Weight Management with Glycogen Storage Disease (GSD) in South Africa
Glycogen Storage Diseases (GSDs) are a group of inherited metabolic disorders in which the body cannot properly synthesise, store, or break down glycogen — the liver and muscle's primary form of stored glucose. There are over 20 types, but GSD Type I (von Gierke disease) and GSD Type III (Cori disease / debrancher enzyme deficiency) are among the most clinically significant for weight and metabolic management. In GSD, the core metabolic tension is paradoxical: the liver cannot release glucose properly between meals, causing life-threatening hypoglycaemia — yet the failed glycogen metabolism leads to fat accumulation, hepatomegaly, and in some types, obesity.

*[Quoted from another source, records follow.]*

/-- NOP, HALT, HALT_CLEAR and JOB_END (R146, R148, R150, R151): NOP completes and changes nothing else; HALT in a job enters
HALTED without losing state, with cause 1 and the step as its detail; HALT_CLEAR leaves it for READY, the image gone; JOB_END
after a completed gate window returns to HARNESSED. ROLLBACK in a completed gate or in HALTED without state lost (R147, R458,
R476), with the active plan tag: to a step whose pages can all be restored, with no stall resting whose arrays it writes, it
ends HARNESSED at that step, the next one expected, no securing in flight, no token held, every page dirty, the feed at 0; with
such a stall resting it goes on; to any other step it ends with RANGE and the mode stays. -/
def Obligations.HaltAndEnd : Prop :=
  (∀ (s : State) (ring : Nat) (c : CmdRec), s.holds ring 0x0001 c → ∃ t, exec (.nop ring) s = .next t ∧
    s.completes t c 0 0 ∧ ringConsumer t ring = (ringConsumer s ring + 1) % 2 ^ 32 ∧ t.mem = s.mem ∧ t.mode = s.mode ∧
    t.job = s.job ∧ t.stalls = s.stalls) ∧
  (∀ (s : State) (ring : Nat) (c : CmdRec), s.holds ring 0x0002 c → inJob s = true → ∃ t, exec (.halt ring) s = .next t ∧
    t.mode = .halted ∧ getF t R.ctlState_haltCause = 1 ∧ getF t R.ctlState_haltStateLosing = 0 ∧ t.job.token = none ∧
    t.job.image = s.job.image ∧ t.mem = s.mem ∧ bit t.board.alerts 6 = true ∧
    t.numbered.getLast? = some (0x30, completionBody c 0 (getF s R.gteStep_step))) ∧
  (∀ (s : State) (ring : Nat) (c : CmdRec), s.holds ring 0x0003 c → s.mode = .halted →
    ∃ t, exec (.haltClear ring) s = .next t ∧ t.mode = .ready ∧ t.job.image = none ∧ t.team.step = none ∧
      t.team.pages = [] ∧ getF t R.gtePlan_planTag = 0 ∧ getF t R.hrnStatus_state = 0 ∧ t.board.warmValid = true ∧
      t.numbered.getLast? = some (0x30, completionBody c 0 0)) ∧
  (∀ (s : State) (ring : Nat) (c : CmdRec), s.holds ring 0x0004 c → s.mode = .gate →
    onF s R.gteStatus_gateComplete = true → s.job.token = none → s.team.step = none →
    ∃ t, exec (.jobEnd ring) s = .next t ∧ t.mode = .harnessed ∧ getF t R.genPass_pass = 0 ∧ t.job.amends = [] ∧
      t.job.image = s.job.image ∧ t.job.running = none ∧ t.numbered.getLast? = some (0x30, completionBody c 0 0)) ∧
  (∀ (s : State) (ring : Nat) (c : CmdRec) (w : List (Nat × WriteReport)), s.holds ring 0x0005 c →
    (gateOver s = true ∨ haltedKept s = true) → c.planTag = getF s R.gtePlan_planTag →
    let v := rollbackStop (s.taken ring)
    let ps := pagesToRestore v (s.team.pages.map (fun p => p.addr)) (arg c 0)
    ∃ t, exec (.rollback ring w) s = .next t ∧ t.team.pages = [] ∧ t.team.step = none ∧
      if canRestore v (arg c 0) = true ∧ (∀ x ∈ ps, (slotFor v (arg c 0) x).isSome = true) then
        if (ownPlacements s).any (fun x => isResting (getStall s x.stall)) then t.job.running.isSome = true ∧ t.job.toWrite ≠ []
        else
          t.mode = .harnessed ∧ getF t R.gteStep_step = arg c 0 % 2 ^ 40 ∧
            getF t R.gteNext_expected = (arg c 0 + 1) % 2 ^ 40 ∧ getF t R.gteNext_anyStep = 0 ∧
            getF t R.pairRelease_step = arg c 0 % 2 ^ 40 ∧ t.team.allDirty = true ∧ t.job.token = none ∧
            t.job.running = none ∧ t.job.amends = [] ∧ t.feed.p = 0 ∧ getF t R.hstFeedConsumed_consumed = 0 ∧
            t.numbered.getLast? = some (0x30, completionBody c 0 0)
      else t.mode = s.mode ∧ t.mem = s.mem ∧ t.job = s.job ∧ s.completes t c 3 0)

/-- HARNESS_LOAD in READY (R175, R176, R178): an image within its bounds that passes every check is being loaded, the command in
progress; one that does not leaves the module READY without an image, and the command ends with the status of the first check
that failed. -/
def Obligations.ImageLoad : Prop :=
  ∀ (s : State) (ring : Nat) (c : CmdRec), s.holds ring 0x3001 c → s.mode = .ready → s.job.loading = none →
    let v := raise (s.taken ring) 0x3001 cPkg (arg c 1) (arg c 2)
    let u := copy v (arg c 0) harnessBase (arg c 1)
    let b := readBytes u harnessBase (arg c 1)
    let i := decodeImage (sectionsOf b) (arg c 1) (fieldAt b 0x10 8) (fieldAt b 0x20 8)
    ∃ t, exec (.harnessLoad ring) s = .next t ∧ t.mode = .ready ∧ t.job.image = s.job.image ∧
      if imageSpan v (arg c 0) (arg c 1) = true ∧ arg c 1 ≤ imageMax then
        match loadFault u c b i (arg c 2) with
        | none => t.job.running.map (fun r => r.cmd) = some c ∧ t.job.loading = some i ∧ getF t R.hrnStatus_state = 1 ∧
            getF t R.hrnStatus_moduleIndex = arg c 2 % 2 ^ 16
        | some f => t.job.running = none ∧ t.job.loading = none ∧ getF t R.hrnStatus_state = 0 ∧ s.completes t c f.1 0
      else t.job.running = none ∧ t.job.loading = none ∧ s.completes t c 3 0

/-- HARNESS_LOAD_DONE (R177, R178): with the image's stalls awake its masters are written and it becomes the active image, the
module HARNESSED under its plan tag; where one of its stalls was lost, the module stays READY with no image. HARNESS_UNLOAD in
HARNESSED with the active plan tag (R178, R182): its region of HBM is zero, and it goes on for at most 21 ms (the instant is a
free value, assumption 162); the tick that finds its time over enters READY without an image. -/
def Obligations.ImageLoaded : Prop :=
  (∀ (s : State) (r : Running) (i : Image) (w : List (Nat × WriteReport)) (lost : List Nat), s.board.railsOn = true →
    s.mode = .ready → s.job.running = some r → r.cmd.opcode = 0x3001 → s.job.loading = some i →
    writesWait s ((ownStalls i (ownIndex s)).filter (fun p => !((ownStalls i (ownIndex s)).filter (fun q =>
      lost.contains q)).contains p)) = false →
    ∃ t, exec (.harnessLoadDone w lost) s = .next t ∧ t.job.loading = none ∧ t.job.running = none ∧
      if (ownStalls i (ownIndex s)).any (fun p => (getStall t p).st == .disabled) = true then
        t.mode = .ready ∧ t.job.image = none ∧ t.numbered.getLast? = some (0x30, completionBody r.cmd 7 0)
      else t.mode = .harnessed ∧ t.job.image = some i ∧ getF t R.gtePlan_planTag = i.planTag % 2 ^ 64 ∧
        getF t R.hrnStatus_state = 2 ∧ t.numbered.getLast? = some (0x30, completionBody r.cmd 0 i.planTag)) ∧
  (∀ (s : State) (ring : Nat) (c : CmdRec), s.holds ring 0x3002 c → s.mode = .harnessed →
    c.planTag = getF s R.gtePlan_planTag →
    ∃ t d, exec (.harnessUnload ring) s = .next t ∧ t.mode = .harnessed ∧ t.job.image = s.job.image ∧
      t.job.running = some ⟨c, s.now, false, some d, 0⟩ ∧ s.now ≤ d ∧ d ≤ s.now + 525000 ∧
      getF t R.hrnStatus_state = 3 ∧
      ∀ x, readByte t x = if harnessBase ≤ x ∧ x < harnessBase + 0xFF00000 then 0 else readByte s x) ∧
  (∀ (s : State) (r : Running), s.board.railsOn = true → s.mode = .harnessed → s.job.running = some r →
    r.cmd.opcode = 0x3002 → timeOver { s with now := (s.now + 1) % 2 ^ 64 } r = true →
    ∃ t, exec .governorTick s = .next t ∧ t.mode = .ready ∧ t.job.image = none ∧ t.job.amends = [] ∧ t.job.running = none ∧
      getF t R.gtePlan_planTag = 0 ∧ getF t R.hrnStatus_state = 0 ∧
      t.numbered.getLast? = some (0x30, completionBody r.cmd 0 0))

Managing weight in GSD is not simply about eating less: it requires precise timing of carbohydrate intake, uncooked cornstarch protocols, and meticulous avoidance of fasting. This guide is written for South African patients and families dealing with GSD Types I and III, where dietary management is the cornerstone of treatment.

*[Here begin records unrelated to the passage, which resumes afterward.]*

/-! ## setChan -/

@[simp] theorem setChan_pending (s : State) (c : Nat) (h : Chan) : (setChan s c h).pending = s.pending := rfl
@[simp] theorem setChan_mode (s : State) (c : Nat) (h : Chan) : (setChan s c h).mode = s.mode := rfl
@[simp] theorem setChan_now (s : State) (c : Nat) (h : Chan) : (setChan s c h).now = s.now := rfl
@[simp] theorem setChan_draws (s : State) (c : Nat) (h : Chan) : (setChan s c h).draws = s.draws := rfl
@[simp] theorem setChan_reg (s : State) (c : Nat) (h : Chan) : (setChan s c h).reg = s.reg := rfl
@[simp] theorem setChan_pend (s : State) (c : Nat) (h : Chan) : (setChan s c h).pend = s.pend := rfl
@[simp] theorem setChan_mem (s : State) (c : Nat) (h : Chan) : (setChan s c h).mem = s.mem := rfl
@[simp] theorem setChan_brandBad (s : State) (c : Nat) (h : Chan) : (setChan s c h).brandBad = s.brandBad := rfl
@[simp] theorem setChan_once (s : State) (c : Nat) (h : Chan) : (setChan s c h).once = s.once := rfl
@[simp] theorem setChan_board (s : State) (c : Nat) (h : Chan) : (setChan s c h).board = s.board := rfl
@[simp] theorem setChan_att (s : State) (c : Nat) (h : Chan) : (setChan s c h).att = s.att := rfl
@[simp] theorem setChan_nv (s : State) (c : Nat) (h : Chan) : (setChan s c h).nv = s.nv := rfl
@[simp] theorem setChan_bring (s : State) (c : Nat) (h : Chan) : (setChan s c h).bring = s.bring := rfl
@[simp] theorem setChan_gov (s : State) (c : Nat) (h : Chan) : (setChan s c h).gov = s.gov := rfl
@[simp] theorem setChan_ses (s : State) (c : Nat) (h : Chan) : (setChan s c h).ses = s.ses := rfl
@[simp] theorem setChan_job (s : State) (c : Nat) (h : Chan) : (setChan s c h).job = s.job := rfl
@[simp] theorem setChan_stalls (s : State) (c : Nat) (h : Chan) : (setChan s c h).stalls = s.stalls := rfl
@[simp] theorem setChan_cal (s : State) (c : Nat) (h : Chan) : (setChan s c h).cal = s.cal := rfl
@[simp] theorem setChan_fmt (s : State) (c : Nat) (h : Chan) : (setChan s c h).fmt = s.fmt := rfl
@[simp] theorem setChan_rte (s : State) (c : Nat) (h : Chan) : (setChan s c h).rte = s.rte := rfl
@[simp] theorem setChan_upd (s : State) (c : Nat) (h : Chan) : (setChan s c h).upd = s.upd := rfl
@[simp] theorem setChan_prt (s : State) (c : Nat) (h : Chan) : (setChan s c h).prt = s.prt := rfl
@[simp] theorem setChan_feed (s : State) (c : Nat) (h : Chan) : (setChan s c h).feed = s.feed := rfl
@[simp] theorem setChan_team (s : State) (c : Nat) (h : Chan) : (setChan s c h).team = s.team := rfl

/-! ## draw -/

@[simp] theorem draw_pending (s : State) : (draw s).pending = s.pending := rfl
@[simp] theorem draw_mode (s : State) : (draw s).mode = s.mode := rfl
@[simp] theorem draw_now (s : State) : (draw s).now = s.now := rfl
@[simp] theorem draw_reg (s : State) : (draw s).reg = s.reg := rfl
@[simp] theorem draw_pend (s : State) : (draw s).pend = s.pend := rfl
@[simp] theorem draw_mem (s : State) : (draw s).mem = s.mem := rfl
@[simp] theorem draw_brandBad (s : State) : (draw s).brandBad = s.brandBad := rfl
@[simp] theorem draw_once (s : State) : (draw s).once = s.once := rfl
@[simp] theorem draw_board (s : State) : (draw s).board = s.board := rfl
@[simp] theorem draw_att (s : State) : (draw s).att = s.att := rfl
@[simp] theorem draw_nv (s : State) : (draw s).nv = s.nv := rfl
@[simp] theorem draw_bring (s : State) : (draw s).bring = s.bring := rfl
@[simp] theorem draw_gov (s : State) : (draw s).gov = s.gov := rfl
@[simp] theorem draw_ses (s : State) : (draw s).ses = s.ses := rfl
@[simp] theorem draw_job (s : State) : (draw s).job = s.job := rfl
@[simp] theorem draw_stalls (s : State) : (draw s).stalls = s.stalls := rfl
@[simp] theorem draw_cal (s : State) : (draw s).cal = s.cal := rfl
@[simp] theorem draw_fmt (s : State) : (draw s).fmt = s.fmt := rfl
@[simp] theorem draw_rte (s : State) : (draw s).rte = s.rte := rfl
@[simp] theorem draw_upd (s : State) : (draw s).upd = s.upd := rfl
@[simp] theorem draw_movs (s : State) : (draw s).movs = s.movs := rfl
@[simp] theorem draw_prt (s : State) : (draw s).prt = s.prt := rfl
@[simp] theorem draw_feed (s : State) : (draw s).feed = s.feed := rfl
@[simp] theorem draw_team (s : State) : (draw s).team = s.team := rfl

/-! ## holdGate -/

@[simp] theorem holdGate_pending (s : State) : (holdGate s).pending = s.pending := rfl
@[simp] theorem holdGate_mode (s : State) : (holdGate s).mode = s.mode := rfl
@[simp] theorem holdGate_now (s : State) : (holdGate s).now = s.now := rfl
@[simp] theorem holdGate_draws (s : State) : (holdGate s).draws = s.draws := rfl
@[simp] theorem holdGate_reg (s : State) : (holdGate s).reg = s.reg := rfl
@[simp] theorem holdGate_pend (s : State) : (holdGate s).pend = s.pend := rfl
@[simp] theorem holdGate_mem (s : State) : (holdGate s).mem = s.mem := rfl
@[simp] theorem holdGate_brandBad (s : State) : (holdGate s).brandBad = s.brandBad := rfl
@[simp] theorem holdGate_once (s : State) : (holdGate s).once = s.once := rfl
@[simp] theorem holdGate_board (s : State) : (holdGate s).board = s.board := rfl
@[simp] theorem holdGate_att (s : State) : (holdGate s).att = s.att := rfl
@[simp] theorem holdGate_nv (s : State) : (holdGate s).nv = s.nv := rfl
@[simp] theorem holdGate_bring (s : State) : (holdGate s).bring = s.bring := rfl
@[simp] theorem holdGate_gov (s : State) : (holdGate s).gov = s.gov := rfl
@[simp] theorem holdGate_ses (s : State) : (holdGate s).ses = s.ses := rfl
@[simp] theorem holdGate_stalls (s : State) : (holdGate s).stalls = s.stalls := rfl
@[simp] theorem holdGate_cal (s : State) : (holdGate s).cal = s.cal := rfl
@[simp] theorem holdGate_fmt (s : State) : (holdGate s).fmt = s.fmt := rfl
@[simp] theorem holdGate_rte (s : State) : (holdGate s).rte = s.rte := rfl
@[simp] theorem holdGate_upd (s : State) : (holdGate s).upd = s.upd := rfl
@[simp] theorem holdGate_movs (s : State) : (holdGate s).movs = s.movs := rfl
@[simp] theorem holdGate_prt (s : State) : (holdGate s).prt = s.prt := rfl
@[simp] theorem holdGate_feed (s : State) : (holdGate s).feed = s.feed := rfl
@[simp] theorem holdGate_team (s : State) : (holdGate s).team = s.team := rfl

/-! ## clearOnce -/

@[simp] theorem clearOnce_pending (s : State) (c u : Nat) : (clearOnce s c u).pending = s.pending := rfl
@[simp] theorem clearOnce_mode (s : State) (c u : Nat) : (clearOnce s c u).mode = s.mode := rfl
@[simp] theorem clearOnce_now (s : State) (c u : Nat) : (clearOnce s c u).now = s.now := rfl
@[simp] theorem clearOnce_draws (s : State) (c u : Nat) : (clearOnce s c u).draws = s.draws := rfl
@[simp] theorem clearOnce_reg (s : State) (c u : Nat) : (clearOnce s c u).reg = s.reg := rfl
@[simp] theorem clearOnce_pend (s : State) (c u : Nat) : (clearOnce s c u).pend = s.pend := rfl
@[simp] theorem clearOnce_mem (s : State) (c u : Nat) : (clearOnce s c u).mem = s.mem := rfl
@[simp] theorem clearOnce_brandBad (s : State) (c u : Nat) : (clearOnce s c u).brandBad = s.brandBad := rfl
@[simp] theorem clearOnce_board (s : State) (c u : Nat) : (clearOnce s c u).board = s.board := rfl
@[simp] theorem clearOnce_att (s : State) (c u : Nat) : (clearOnce s c u).att = s.att := rfl
@[simp] theorem clearOnce_nv (s : State) (c u : Nat) : (clearOnce s c u).nv = s.nv := rfl
@[simp] theorem clearOnce_bring (s : State) (c u : Nat) : (clearOnce s c u).bring = s.bring := rfl
@[simp] theorem clearOnce_gov (s : State) (c u : Nat) : (clearOnce s c u).gov = s.gov := rfl
@[simp] theorem clearOnce_ses (s : State) (c u : Nat) : (clearOnce s c u).ses = s.ses := rfl
@[simp] theorem clearOnce_job (s : State) (c u : Nat) : (clearOnce s c u).job = s.job := rfl
@[simp] theorem clearOnce_stalls (s : State) (c u : Nat) : (clearOnce s c u).stalls = s.stalls := rfl
@[simp] theorem clearOnce_cal (s : State) (c u : Nat) : (clearOnce s c u).cal = s.cal := rfl
@[simp] theorem clearOnce_fmt (s : State) (c u : Nat) : (clearOnce s c u).fmt = s.fmt := rfl
@[simp] theorem clearOnce_rte (s : State) (c u : Nat) : (clearOnce s c u).rte = s.rte := rfl
@[simp] theorem clearOnce_upd (s : State) (c u : Nat) : (clearOnce s c u).upd = s.upd := rfl
@[simp] theorem clearOnce_movs (s : State) (c u : Nat) : (clearOnce s c u).movs = s.movs := rfl
@[simp] theorem clearOnce_prt (s : State) (c u : Nat) : (clearOnce s c u).prt = s.prt := rfl
@[simp] theorem clearOnce_feed (s : State) (c u : Nat) : (clearOnce s c u).feed = s.feed := rfl
@[simp] theorem clearOnce_team (s : State) (c u : Nat) : (clearOnce s c u).team = s.team := rfl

GSD Types I and III: Key Differences
Feature
GSD Type I (von Gierke)
GSD Type III (Cori / Forbes)
Deficient enzyme
Glucose-6-phosphatase (G6Pase) — Type Ia (liver); glucose-6-phosphate translocase — Type Ib
Amylo-1,6-glucosidase (debranching enzyme)
Primary organs
Liver, kidney
Liver AND muscle (Type IIIa); liver only (Type IIIb)
Hypoglycaemia risk
Severe — even short fasts (1–3 hours) dangerous
Moderate — longer fasting tolerance than Type I
Hepatomegaly
Marked; liver enlarged from glycogen accumulation
Present; often improves with age
Muscle involvement
None (GSD Ia/b)
Type IIIa: progressive myopathy, cardiomyopathy possible; physical activity must be managed
High protein + high complex carbohydrate; less strict fructose restriction
The Cornstarch Protocol: Foundation of GSD Type I Management
Uncooked cornstarch (UCCS) is the cornerstone of GSD Type I dietary management. Raw cornstarch digests slowly in the gut — far more slowly than cooked or processed starches — releasing glucose steadily over 3–6 hours, effectively substituting for the liver's inability to release glucose between meals.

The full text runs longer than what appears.